Турский священник
Шрифт:
Госпожа де Листомэр прежде всего высказала огорчение по поводу судебного дела Бирото, затем выразила пожелание, чтобы оно было прекращено без ущерба для обеих сторон.
— Зло уже совершено, — сурово ответил аббат, — добродетельная мадемуазель Гамар умирает. (Эта безмозглая старая дева интересует меня не больше, чем китайский богдыхан, — думал он, — но я не прочь взвалить ее смерть на вас и встревожить вашу совесть, раз вы настолько глупы, чтобы тревожиться из-за таких пустяков.)
— Узнав о ее
С минуту длилось молчание.
— Мирские дела мадемуазель Гамар меня не касаются, — ответил наконец Трубер, опуская тяжелые веки на орлиные глаза, чтобы скрыть свое волнение. (Эге! Я не попадусь на ваши уловки! Однако слава богу! Проклятые адвокаты перестанут заниматься этим делом, которое могло бы меня запятнать! Но что нужно этим Листомэрам, чего ради они так заискивают передо мной?)

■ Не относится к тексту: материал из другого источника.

-- ==== Sys2Proof/Machine/Update.lean ====
section
/-! DEFINITION. The fused optimiser update (R297 to R325): recipes, update sets, buckets in staging, and the
application of a block. The close of an attempt stands in its own file. -/

namespace Sys2Proof.Machine

/-! ### Microwords (R305 to R307) -/

def uwOp (w : Nat) : Nat := bitsOf w 26 6
def uwDst (w : Nat) : Nat := bitsOf w 21 5
def uwA (w : Nat) : Nat := bitsOf w 16 5
def uwB (w : Nat) : Nat := bitsOf w 11 5
def uwC (w : Nat) : Nat := bitsOf w 6 5
def mkUw (op dst a b c : Nat) : Nat := op * 2 ^ 26 + dst * 2 ^ 21 + a * 2 ^ 16 + b * 2 ^ 11 + c * 2 ^ 6

/-- Operands an operation reads; none for a reserved operation. -/
def uwArity : Nat → Option Nat
  | 0x01 | 0x02 | 0x03 | 0x05 | 0x08 | 0x09 => some 2
  | 0x04 => some 3
  | 0x06 | 0x07 | 0x0A | 0x0B | 0x20 | 0x21 | 0x22 | 0x23 | 0x24 => some 1
  | 0x3F => some 0
  | _ => none

def uwReads (w : Nat) : List Nat := ([uwA w, uwB w, uwC w]).take ((uwArity (uwOp w)).getD 0)
def uwWrites (w : Nat) : Bool := 1 ≤ uwOp w && uwOp w ≤ 0x0B

/-- Whether every temporary is written before it is read. -/
def tempsOk : (known : List Nat) → List Nat → Bool
  | _, [] => true
  | known, w :: r =>
    (uwReads w).all (fun c => 12 ≤ c || known.contains c) && (!uwWrites w || uwDst w < 12) &&
    tempsOk (if uwWrites w then uwDst w :: known else known) r

def countOp (op : Nat) (ws : List Nat) : Nat := (ws.filter (fun w => uwOp w == op)).length

def Recipe.keepsM1 (r : Recipe) : Bool := bitOf r.state 0
def Recipe.keepsM2 (r : Recipe) : Bool := bitOf r.state 1
def Recipe.factored (r : Recipe) : Bool := bitOf r.state 2
def Recipe.mBytes (r : Recipe) : Nat := if r.mfmt = 2 then 2 else 4
def Recipe.rm (r : Recipe) : Rnd := (Rnd.ofFields r.rnd r.srw).getD .rne

/-- Read a recipe, refusing what R304 and R307 refuse.
Log entry 217, DESIGN CHOICE. -/
def readRecipe (b : Bytes) : Option Recipe :=
  let n := fieldLE b 0 1
  let st := fieldLE b 1 1
  let mf := fieldLE b 2 1
  let rb := fieldLE b 3 1
  let ws := (List.range n).map (fun i => fieldLE b (0x40 + 4 * i) 4)
  let usesFac := ws.any (fun w => uwOp w == 0x23 || uwOp w == 0x24 || (uwReads w).any (fun c => c == 16 || c == 17))
  let ok := 2 ≤ n && n ≤ 112 && st < 8 && (mf == 0 || mf == 2) && rb < 32 && reservedZero b 4 60 &&
    (Rnd.ofFields (bitsOf rb 0 3) (bitsOf rb 3 2)).isSome &&
    ws.all (fun w => (uwArity (uwOp w)).isSome && bitsOf w 0 6 == 0) && tempsOk [] ws &&
    ws.getLast?.map uwOp == some 0x3F && countOp 0x3F ws == 1 && countOp 0x20 ws == 1 &&
    countOp 0x21 ws == b2n (bitOf st 0) && countOp 0x22 ws == b2n (bitOf st 1) &&
    (bitOf st 2 || !usesFac) && !(bitOf st 1 && bitOf st 2)
  if ok then some ⟨st, mf, bitsOf rb 0 3, bitsOf rb 3 2, ws⟩ else none

/-- AdamW, as R308 disassembles it. -/
def adamW : List Nat :=
  [mkUw 3 0 12 22 0, mkUw 4 0 14 21 0, mkUw 0x21 0 0 0 0, mkUw 3 1 12 12 0, mkUw 3 1 1 24 0, mkUw 4 1 15 23 1,
   mkUw 0x22 0 1 0 0, mkUw 3 2 0 27 0, mkUw 3 3 1 28 0, mkUw 6 3 3 0 0, mkUw 1 3 3 25 0, mkUw 5 2 2 3 0,
   mkUw 4 2 13 26 2, mkUw 3 2 2 20 0, mkUw 0x20 0 2 0 0, mkUw 0x3F 0 0 0 0]

/-- Fykor's recipes (R308): states and word counts are the manual's; the words of entries 1 to 3 and every
entry's moment format and rounding are free values (log entry 35, DESIGN CHOICE). -/
def fykorRecipe (e : Nat) : Recipe :=
  let r := (Config.fykorRounding e).toNat
  let mf := if bitOf r 8 then 2 else 0
  let st := if e = 0 then 3 else if e = 3 then 4 else 1
  let n := if e = 1 then 6 else if e = 2 then 10 else 13
  ⟨st, mf, bitsOf r 0 3, bitsOf r 3 2, if e = 0 then adamW else (List.range n).map (fun i => (Config.fykorMicroword e i).toNat)⟩

/-- A partition's recipe table entry; none when empty. -/
def State.recipe (s : State) (p e : Nat) : Option Recipe := if e < 4 then some (fykorRecipe e) else s.recipes.get (16 * p + e)

/-! ### Reading an object for a command (R253, R417) -/

/-- Run a command on bytes the management DMA reads: a page or line that refuses the read ends the command
(R238, R253, R278). -/
def State.withBytes (s : State) (qk sub c key off len : Nat) (f : Bytes → State → State) : State :=
  match s.objs.get key with
  | none => s.ctxFault c .handle (some (qk, sub))
  | some o =>
    if o.bytes < off + len then s.ctxFault c .bounds (some (qk, sub))
    else if !s.keyServes key then s.complete qk sub (Done.req .key)
    else
      match o.readVerdict off len with
      | .bad st sc => s.faultAt qk sub st (if sc == .context then .request else sc)
      | _ => if s.rangeBad key off len != 0 then s.complete qk sub (Done.req .integrity) else f (s.objRead key off len) s

/-- Whether a set of a partition has a descriptor with a recipe entry. -/
def State.recipeUsed (s : State) (p e : Nat) : Bool :=
  s.usets.any (fun (x : Nat × USet) => x.1 / 16 == p && x.2.descs.any (fun d => d.recipe == e))

/-- RECIPE_LOAD (R304, R307).
Log entry 217, DESIGN CHOICE. -/
def execRecipeLoad (q : QId) (a : RecipeArgs) (s : State) : Host.Outcome State Fault Refusal :=
  s.whenCtx q (.recipeLoad a) (fun qk e c x s =>
    match x.part, s.ownObj c e.ts a.handle with
    | some p, some (key, _) =>
      if 16 ≤ a.entry.toNat then s.ctxFault c .malformed (some (qk, e.sub))
      else if a.entry.toNat < 4 || s.recipeUsed p a.entry.toNat then s.complete qk e.sub (Done.req .bounds)
      else s.withBytes qk e.sub c key a.off.toNat 512 (fun b s =>
        match readRecipe b with
        | none => s.ctxFault c .malformed (some (qk, e.sub))
        | some r => { s with recipes := s.recipes.set (16 * p + a.entry.toNat) r }.complete qk e.sub (Done.okay 0 0))
    | _, _ => s.ctxFault c .handle (some (qk, e.sub)))

/-! ### Update sets (R298 to R301) -/

def posFinite (w : Nat) : Bool := 0 < w && w < 0x7F800000
def isPowTwo (w : Nat) : Bool := w % 2 ^ 23 == 0 && 1 ≤ w / 2 ^ 23 && w / 2 ^ 23 ≤ 254

def readDesc (b : Bytes) (obj : Nat) : Desc :=
  ⟨fieldLE b 0 1, fieldLE b 1 1, obj, fieldLE b 8 4, fieldLE b 0xC 4, fieldLE b 0x10 8, fieldLE b 0x18 8, fieldLE b 0x20 8,
   fieldLE b 0x28 8, fieldLE b 0x30 8, fieldLE b 0x38 4⟩

def Desc.f (d : Desc) : Fmt := fmtOf d.fmt
def Desc.params (d : Desc) : Nat := d.rows * d.kLen
def Desc.nb (d : Desc) : Nat := ceilDiv d.kLen 16
def Desc.elemBytes (d : Desc) : Nat := if d.f.blockScaled then d.rows * d.nb * blockBytes d.f 16 else d.params * d.f.width / 8

/-- The arrays a descriptor places in its object. -/
def Desc.arrays (d : Desc) (r : Recipe) : List (Nat × Nat) :=
  [(d.wc, d.elemBytes), (d.sc, if d.f.blockScaled then d.rows * d.nb else 0), (d.master, 6 * d.params),
   (d.m1, if r.keepsM1 then r.mBytes * d.params else 0),
   (d.m2, if r.keepsM2 then r.mBytes * d.params else if r.factored then 4 * (d.rows + d.kLen) else 0), (d.ts, 4)]

/-- Failures of one descriptor (R299 to R301). -/
def State.descFails (s : State) (p c t mode : Nat) (b : Bytes) : List Status :=
  let fm := Fmt.ofCode (fieldLE b 1 1)
  let d := readDesc b 0
  let field := failIf (fm.isNone || fm == some .f64 || fm == some .x48 || 16 ≤ d.recipe || !reservedZero b 2 2 || !reservedZero b 0x3C 4 ||
    d.rows == 0 || d.kLen == 0 || d.wc % 64 != 0 || d.sc % 64 != 0 || d.master % 64 != 0 || d.m1 % 64 != 0 || d.m2 % 64 != 0 || d.ts % 4 != 0 ||
    (!d.f.blockScaled && d.sc != 0)) .malformed
  let rec_ := match s.recipe p d.recipe with
    | none => [.malformed]
    | some r => failIf ((!r.keepsM1 && d.m1 != 0) || (!r.keepsM2 && !r.factored && d.m2 != 0)) .malformed
  field ++ rec_ ++
  (match s.ownObj c t (u32At b 4) with
   | none => [.handle]
   | some (_, o) =>
     failIf (o.tier != 1 || !o.trainable || o.inSet.isSome ||
       (match s.recipe p d.recipe with
        | some r => (d.arrays r).any (fun a => o.bytes < a.1 + a.2)
        | none => false)) .bounds ++
     failIf (o.paired != (mode == 0)) .malformed)

/-- Failures of a set record (R298). -/
def recordFails (b : Bytes) : List Status :=
  let mode := fieldLE b 0 1
  failIf (1 < mode || !reservedZero b 1 1 || !reservedZero b 6 2 || (255 < fieldLE b 2 2 && fieldLE b 2 2 != 0xFFFF) ||
    fieldLE b 4 2 == 0 || 4096 < fieldLE b 4 2 || !posFinite (fieldLE b 8 4) ||
    (if mode = 1 then !posFinite (fieldLE b 0xC 4) else fieldLE b 0xC 4 != 0) ||
    !isPowTwo (fieldLE b 0x10 4) || !isPowTwo (fieldLE b 0x14 4) || !isPowTwo (fieldLE b 0x18 4) ||
    fieldLE b 0x10 4 < fieldLE b 0x14 4 || fieldLE b 0x18 4 < fieldLE b 0x10 4 ||
    fieldLE b 0x28 8 % 64 != 0 || fieldLE b 0x30 8 % 64 != 0 || fieldLE b 0x3C 4 % 4 != 0) .malformed

/-- UPDATE_SET_CREATE (R297 to R301, R366): objects join the set, and their read half is the set's.
Log entry 78, DEDUCED.
Log entry 217, DESIGN CHOICE. -/
def execUpdateSetCreate (q : QId) (a : SetArgs) (s : State) : Host.Outcome State Fault Refusal :=
  s.whenCtx q (.updateSetCreate a) (fun qk e c x s =>
    match x.part, s.ownObj c e.ts a.handle with
    | some p, some (key, _) =>
      s.withBytes qk e.sub c key a.off.toNat 64 (fun b s =>
        let n := fieldLE b 4 2
        match s.ownObj c e.ts (u32At b 0x20), s.ownObj c e.ts (u32At b 0x24), s.ownObj c e.ts (u32At b 0x38) with
        | some (dk, _), some (_, ho), some (_, so) =>
          if fieldLE b 0 1 ≤ 1 && (ho.bytes < fieldLE b 0x30 8 || so.bytes < fieldLE b 0x3C 4 + 4) then s.ctxFault c .bounds (some (qk, e.sub))
          else if 4096 < n then s.ctxFault c .malformed (some (qk, e.sub))
          else s.withBytes qk e.sub c dk (fieldLE b 0x28 8) (64 * n) (fun ds s =>
            let each := (List.range n).map (fun i => (ds.drop (64 * i)).take 64)
            match govern (recordFails b ++ each.flatMap (s.descFails p c e.ts (fieldLE b 0 1))) with
            | some st => s.ctxFault c st (some (qk, e.sub))
            | none =>
              let grp := if fieldLE b 2 2 = 0xFFFF then none else some (fieldLE b 2 2)
              let k := setKey p a.set.toNat
              if 16 ≤ a.set.toNat || s.usets.has k || (grp.isSome && s.usets.any (fun (y : Nat × USet) => y.1 / 16 == p && y.2.group == grp)) then
                s.complete qk e.sub (Done.req .bounds)
              else
                let descs := each.map (fun d => readDesc d ((u32At d 4).toNat % 2 ^ 20))
                let mode := fieldLE b 0 1
                let u : USet := ⟨c, mode, grp, fieldLE b 8 4, fieldLE b 0xC 4, fieldLE b 0x14 4, fieldLE b 0x18 4, fieldLE b 0x1C 4,
                  descs, (fieldLE b 0x24 4, fieldLE b 0x30 8), (fieldLE b 0x38 4, fieldLE b 0x3C 4), mkCommit 0 0 false false false mode false 0,
                  ~~~(mkCommit 0 0 false false false mode false 0), 0, 0, fieldLE b 0x10 4, 0, none, none, 0, [], 0, [], [], [], [], [], [], false, 0, none, true, none, none, false, []⟩
                let s := s.setUset k u
                let s := ((descs.map (fun d => d.obj)).eraseDups).foldl (fun s i => match s.objs.get i with
                  | some o => s.setObj i { o with inSet := some k, half := 0 }
                  | none => s) s
                s.complete qk e.sub (Done.okay 0 0))
        | _, _, _ => s.ctxFault c .handle (some (qk, e.sub)))
    | _, _ => s.ctxFault c .handle (some (qk, e.sub)))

— Сударь, дела господина Бирото мне настолько же безразличны, как вам — интересы мадемуазель Гамар. Но, к сожалению, религия может пострадать от их раздоров; в вас я вижу не более чем посредника, а сама выступаю как примирительница... (Мы с вами не проведем друг друга. Чувствуете ли вы, уважаемый Трубер, всю соль моего ответа?)

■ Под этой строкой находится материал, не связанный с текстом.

/-- HBM_READ_RETURN: the lines and the chain of their counter blocks are verified (R278).
Log entry 84, DESIGN CHOICE. Log entry 186, DEDUCED. -/
def execHbmReadReturn (acc : Nat) (v : Arrival) (s : State) : Host.Outcome State Fault Refusal :=
  match s.acc? acc with
  | none => .next s
  | some a =>
    if a.kind != .hbmRead then .next s
    else s.whenRails (fun s =>
      let ls := s.accLines a
      if s.lockedFor ls then .next s
      else if v.phyError then .next (s.retryAcc acc a)
      else
        let s := s.settleMeta ls
        match s.nodeOf ls v.node with
        | some n => .next ((s.nodeFails n.1 n.2).accFail acc a .integrity)
        | none =>
          let p := s.accPart a
          let s := s.useMeta p ls
          let wrong := (linesAt ls (v.bad1.filter v.bad2.contains)).filter (fun l => !s.shroud.blockLost (l / 64) && s.shroud.minor l != 0)
          let bad := ls.filter (fun l => !s.shroud.blockLost (l / 64) && (wrong.contains l || s.shroud.lineBad l))
          if bad.isEmpty && !ls.any (fun l => s.shroud.blockLost (l / 64)) then .next (s.accData acc a)
          else .next ((s.tagsFail p bad).accFail acc a .integrity))

/-- HBM_ACCESS_TIMEOUT: no answer within 4 µs. -/
def execHbmAccessTimeout (acc : Nat) (s : State) : Host.Outcome State Fault Refusal :=
  match s.acc? acc with
  | none => .next s
  | some a => if (a.kind == .hbmRead || a.kind == .hbmWrite) && a.since + 4000 ≤ s.ts then .next (s.retryAcc acc a) else .next s

/-- HBM_WRITE_ANSWER: the write lands once no page under snapshot stands in its way (R238); a partial write whose
old line fails verification is refused (R279, R280). An update unit's write has landed when its block was applied (log entry 195, DESIGN CHOICE). -/
def execHbmWriteAnswer (acc : Nat) (v : Arrival) (s : State) : Host.Outcome State Fault Refusal :=
  match s.acc? acc with
  | none => .next s
  | some a =>
    if a.kind != .hbmWrite then .next s
    else s.whenRails (fun s =>
      if v.phyError then .next (s.retryAcc acc a)
      else if s.lockedFor (s.accLines a) then .next s
      else
        match a.owner, s.objs.get a.obj with
        | .update p n, _ => .next ((s.dropAcc acc).unitWritten (Sys2Proof.Machine.setKey p n) acc)
        | _, none => .next (s.accFail acc a .handle)
        | _, some o =>
          let ls := s.accLines a
          match o.writeVerdict a.off a.len with
          | .bad st sc => .next (s.accRefused acc a st sc)
          | .waits => .next s
          | _ =>
            let s := s.settleMeta ls
            let p := s.accPart a
            let old := ((s.accParts a).filter (fun e => e.2 && (s.shroud.blockLost (e.1 / 64) || s.shroud.minor e.1 != 0))).map (fun e => e.1)
            match s.nodeOf ls v.node with
            | some n =>
              let s := s.nodeFails n.1 n.2
              if old.isEmpty then .next (s.accWritten acc a)
              else .next ((s.bumpPart? p cWriteRefused 1).accFail acc a .integrity)
            | none =>
              let bad := old.filter (fun l => (linesAt ls (v.bad1.filter v.bad2.contains)).contains l || s.shroud.lineBad l)
              if bad.isEmpty then .next (s.accWritten acc a)
              else .next (((s.tagsFail p (bad.filter (fun l => !s.shroud.blockLost (l / 64)))).bumpPart? p cWriteRefused 1).accFail acc a .integrity))

/-! ### Flash (R249 to R252) -/

/-- A part read of a channel was late or failed: eight in a row within 1 ms take the channel down, which is logged (R250). -/
def State.channelLate (s : State) (c : Nat) : State :=
  let l := ((s.flash.lateRun.getD c []) ++ [s.ts])
  let l := l.drop (l.length - 8)
  let down := l.length = 8 && s.ts ≤ l.headD 0 + 1000000 && !s.flash.down.contains c
  let s := { s with flash := { s.flash with lateRun := s.flash.lateRun.set c l, down := if down then insertNat c s.flash.down else s.flash.down } }
  if down then s.logRec (.channel c) else s

/-- A part read of a channel was answered in time. -/
def State.channelOk (s : State) (c : Nat) : State := { s with flash := { s.flash with lateRun := s.flash.lateRun.erase c } }

/-- A row is delivered from its own parts, or, once a part is late, from the first 14 of the row. -/
def RowRead.ready (r : RowRead) : Bool :=
  r.want.all (fun x => r.arrived.contains x) || (!r.late.isEmpty && 14 ≤ r.arrived.length)

/-- The first line of the page that a part at a group position holds, if it holds data of the page (R246, R247). -/
def RowRead.partLine (r : RowRead) (pos : Nat) : Option Nat :=
  let j := (pos + 30 - 2 * r.row) % 16
  let b := 14 * r.row + j
  if j < 14 && r.frame % 7 == b / 16 then some (64 * (b % 16)) else none

/-- The lines of the page, among those of a part at a position, that the access reads. -/
def Access.partWants (a : Access) (r : RowRead) (pos : Nat) (lines : List Nat) : List Nat :=
  match r.partLine pos with
  | none => []
  | some f => ((lines.filter (fun l => l < 64)).map (fun l => f + l)).filter (fun l => a.off < 64 * (1024 * r.page + l + 1) && 64 * (1024 * r.page + l) < a.off + a.len)

/-- Put a row back, deliver it when it is ready, and the access when every row is in: unless a line of it failed verification twice (R278). -/
def State.putRow (s : State) (acc : Nat) (a : Access) (i : Nat) (r : RowRead) : State :=
  let p := s.accPart a
  let ready := r.ready && !r.done
  let s := if ready && !r.want.all (fun x => r.arrived.contains x) then s.bumpPart? p cTierReconstruct 1 else s
  let a := { a with rows := a.rows.set i { r with done := r.done || ready } }
  let s := s.setAcc acc a
  if a.rows.all (fun r => r.done) then
    let wrong : List Nat := a.rows.flatMap (fun r => r.bad2.map (fun l => r.frame * 1024 + l))
    let s := { s with shroud := { s.shroud with badFlash := wrong.foldl (fun b l => insertNat l b) s.shroud.badFlash } }
    let bad : Nat := s.rangeBad a.obj a.off a.len
    if bad = 0 then s.accData acc a else (s.bumpPart? p cTagFail bad).accFail acc a .integrity
  else s

/-- The row and position a part number names: 16 times the row's place in the access, plus its position. -/
def Access.partAt (a : Access) (part : Nat) : Option RowRead := a.rows[part / 16]?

— Религия пострадает, сударыня? — переспросил главный викарий. — Религия стоит слишком высоко, чтобы люди имели возможность ее задеть. (Религия — это я.) Бог все рассудит, я признаю лишь его суд.
— Ну что ж, — ответила она, — постараемся согласовать решение людей с божьим приговором. (Да, религия — это ты.)
Аббат Трубер вдруг переменил тон:
— Ваш племянник, кажется, побывал в Париже? (Вы там узнали кое-что новенькое; да, я могу раздавить вас, — вас, презиравших меня; вы готовы сдаться!)
— Да, сударь, спасибо за ваше внимание к нему; сегодня вечером он возвращается в Париж по вызову министра, который очень хорошо к нам относится и не хочет, чтобы барон оставлял службу. (Нет, иезуит, ты нас не раздавишь, и тайная твоя насмешка мною понята.)
Молчание.
— Я не одобряю его поведения в этом деле, — снова заговорила она, — но следует простить моряку неосведомленность в правовых вопросах. (Заключим союз. Воюя друг против друга, мы ничего не выиграем.)
Слабая улыбка, мелькнув на лице аббата, затерялась в морщинах.
— Он оказал нам услугу, уяснив нам ценность этих двух произведений искусства, — сказал Трубер, бросив взгляд на картины. — Они будут прекрасным украшением для часовни Пресвятой девы. (Вы съязвили на мой счет, вот вам в ответ: мы квиты.)
— Если вы пожертвуете их собору, я попрошу у вас разрешения принести в дар церкви рамы, достойные как этих полотен, так и самой часовни... (Хорошо бы заставить тебя признаться, что ты зарился на обстановку Бирото!)
— Они мне не принадлежат, — ответил священник, по-прежнему держась настороже.
— Но вот документ, который кладет конец всей распре и признает их принадлежность мадемуазель Гамар. — С этими словами она положила документ на стол. (Оцените же мое доверие к вам.) — Сударь, — добавила она, — сделайте доброе дело, достойное вас, достойное вашего благородного характера, примирите этих двух христиан; хотя Бирото мало занимает меня в данный момент...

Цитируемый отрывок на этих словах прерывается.